-- ==== Sys2Proof/Machine/Fetch.lean ====
section
/-! DEFINITION. Fetching orders from their rings (R96, R97, R113), the orders that no row serves (R105, R106), and the start
of orders that waited for a unit (R112). -/

namespace Sys2Proof.Machine

/-- The opcodes of Tables 4-8 to 4-10. -/
def opcodes : List Nat :=
  [0x0100, 0x0101, 0x0102, 0x0110, 0x0111, 0x0112, 0x0120, 0x0121, 0x0122, 0x0200, 0x0201, 0x0202, 0x0203, 0x0300, 0x0301, 0x0302,
   0x0400, 0x0401, 0x0402, 0x0500, 0x0501, 0x0502, 0x0503, 0x0510, 0x0520, 0x0600, 0x0601, 0x0602, 0x0603]
  ++ [0x0700, 0x0701, 0x0702, 0x0703, 0x0704, 0x0710, 0x0800, 0x0801, 0x0802, 0x0900, 0x0901, 0x0A00, 0x0A01, 0x0A02, 0x0B00, 0x0B01,
   0x0C00, 0x0C01, 0x0D00, 0x0D01]

/-- Sub-operation codes of BNE_OP that Table 18-1 lists. -/
def bneCodes : List Nat := [0x00, 0x01, 0x02, 0x03, 0x04, 0x10, 0x11, 0x12, 0x13, 0x14, 0x20, 0x21, 0x22, 0x23, 0x28, 0x29]

/-- A SYM_OP that R439 lists. -/
def symKnown (b : Bytes) : Bool := (List.range 8).any fun k => symIs k b

/-! ## The ring -/

/-- `n` units at the head: what the host's memory holds, or what the allotment's does. Queue 0 has no allotment. -/
def State.units (s : State) (q n : Nat) (data : Bytes) : Except Why Bytes × State :=
  if !s.on (F.DR_QBASE_LOC q) then (.ok (padTo (32 * n) (data.take (32 * n))), s)
  else if q = 0 then (.error ⟨stWalk, wfNotPresent, 0, 0⟩, s)
  else s.ringRead q n

/-- A ring read that faults halts the queue with the fault's tally; nothing is consumed. -/
def State.ringFault (s : State) (q : Nat) (w : Why) : State :=
  let s := if q = 0 then s else s.orderFault (s.queue q).bound w
  (s.pushTally q ⟨0, 0, w.status, false, false, false, 0, 0, detailOf w.cause w.value, 0, (s.queue q).bound⟩).haltQueue q w.cause

/-- The Ditch Rider fetches the order at the head, when its units are published. One whose LENGTH exceeds the ring is taken when its first
unit is there, and its CRC covers LENGTH units read round the ring, past the published ones (log entry 61). -/
def State.fetch (s : State) (q : Nat) (data : Bytes) : State :=
  match s.units q 1 data with
  | (.error w, t) => t.ringFault q w
  | (.ok h, t) =>
    let n := hdrLength h
    let need := if 1 ≤ n ∧ n ≤ 2048 ∧ n ≤ s.ringSize q then n else 1
    if s.published q < need then t.setQueue q { t.queue q with short := true }
    else match s.units q (unitsOf h) data with
      | (.error w, t) => t.ringFault q w
      | (.ok x, t) => t.setQueue q { t.queue q with fetched := some x, short := false }

/-! ## Orders that no row of the table serves -/

/-- An order is refused with a status of its own and halts its queue, or does not. -/
def State.reject (s : State) (q : Nat) (b : Bytes) (status detail : Nat) : State :=
  let o := s.mkOrd q b []
  ((s.consume q b).launch o).finish o status 0 detail

/-- The order at the head is granted when no row of the table can be: its CRC, its LENGTH or its opcode refuses it, or its
sub-operation is unknown. -/
def State.grantOther (s : State) (q : Nat) : State :=
  if s.arbWinner ≠ some q then s
  else match (s.queue q).fetched with
    | none => s
    | some b =>
      let n := hdrLength b
      let known := s.wellFormed q b && opcodes.contains (hdrOp b)
      if known && hdrOp b == 0x0500 && !bneCodes.contains (fieldAt b 16 1) then order specBneUnknown q [] s
      else if known && hdrOp b == 0x0510 && !symKnown b then order specSymUnknown q [] s
      else if known then s
      else if s.marked q then s.cancelled q b
      else if orderCrc b ≠ fieldAt b 28 4 then
        ((s.reject q b stBadCrc (detailOf 0x27 (orderCrc b))).crcError q).haltQueue q 0x27
      else if n < 1 ∨ 2048 < n ∨ s.ringSize q < n then (s.reject q b stBadLength (detailOf 0x23 n)).haltQueue q 0x23
      else s.reject q b stBadOpcode (Config.openDetail 0x105 % 2 ^ 40)

def orderFetch (q : Nat) (data : Bytes) (s : State) : State :=
  if s.get (F.DR_QSTAT_STATE q) ≠ 1 ∨ s.on F.SLU_STATUS_WALKER_HALT then s
  else
    let s := if (s.queue q).fetched.isSome || s.published q == 0 then s else s.fetch q data
    s.grantOther q

def execOrderFetch (q : Nat) (data : Bytes) (s : State) : Host.Outcome State Fault Refusal := unit 64 q s (orderFetch q data)

/-! ## Orders that waited for a unit -/

/-- The unit that an order waits for is free. -/
def State.unitFree (s : State) (o : Ord) : Bool :=
  match o.op with
  | 0x0200 => s.load.isNone
  | 0x0510 => s.sym.isNone
  | 0x0703 => !s.turnSetBusy
  | 0x0800 => !s.bsnBusy (bsBasin o)
  | 0x0801 => !s.bsnBusy (bsBasin o)
  | 0x0802 => !s.bsnBusy (bsBasin o)
  | 0x0900 => (s.vis (vpPipe o)).run.isNone
  | 0x0901 => (s.vis (vpPipe o)).run.isNone
  | 0x0A01 => (s.i2c (ixBus o)).ord.isNone
  | 0x0A02 => s.gau.isNone
  | 0x0D00 => s.test.isNone
  | _ => s.bne.isNone

/-- The order starts. -/
def State.startWaiting (s : State) (agree : Bool) (o : Ord) : State :=
  match o.op with
  | 0x0200 => s.translateLoad o
  | 0x0500 => startBne s o
  | 0x0501 => startClear s o
  | 0x0502 => runAttest agree s o
  | 0x0503 => runSession agree s o
  | 0x0510 => match (List.range 8).find? fun k => symIs k o.bytes with
    | some k => startSym k s o
    | none => s
  | 0x0703 => s.acceptTurnSet o
  | 0x0800 => startLoad s o
  | 0x0801 => startBasin s o
  | 0x0802 => startRead s o
  | 0x0900 => startGraph s o
  | 0x0901 => startVis s o
  | 0x0A01 => startI2c s o
  | 0x0A02 => startGau s o
  | 0x0D00 => startTest s o
  | _ => s

/-- The first order in grant order whose unit is free starts. -/
def busyUnitStart (agree : Bool) (s : State) : State :=
  match s.waiting.find? s.unitFree with
  | none => s
  | some o => { s with waiting := s.waiting.filter fun x => x.id != o.id }.startWaiting agree o

def execBusyUnitStart (agree : Bool) (s : State) : Host.Outcome State Fault Refusal := run s (busyUnitStart agree)

end Sys2Proof.Machine
end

::::::

* Work required
Retype the listing from its first line onward, stopping after the line that contains "def opcodes : List" has been retyped in full.

* Written answer
-- ==== Sys2Proof/Machine/Fetch.lean ====
section
/-! DEFINITION. Fetching orders from their rings (R96, R97, R113), the orders that no row serves (R105, R106), and the start
of orders that waited for a unit (R112). -/

namespace Sys2Proof.Machine

/-- The opcodes of Tables 4-8 to 4-10. -/
def opcodes : List Nat :=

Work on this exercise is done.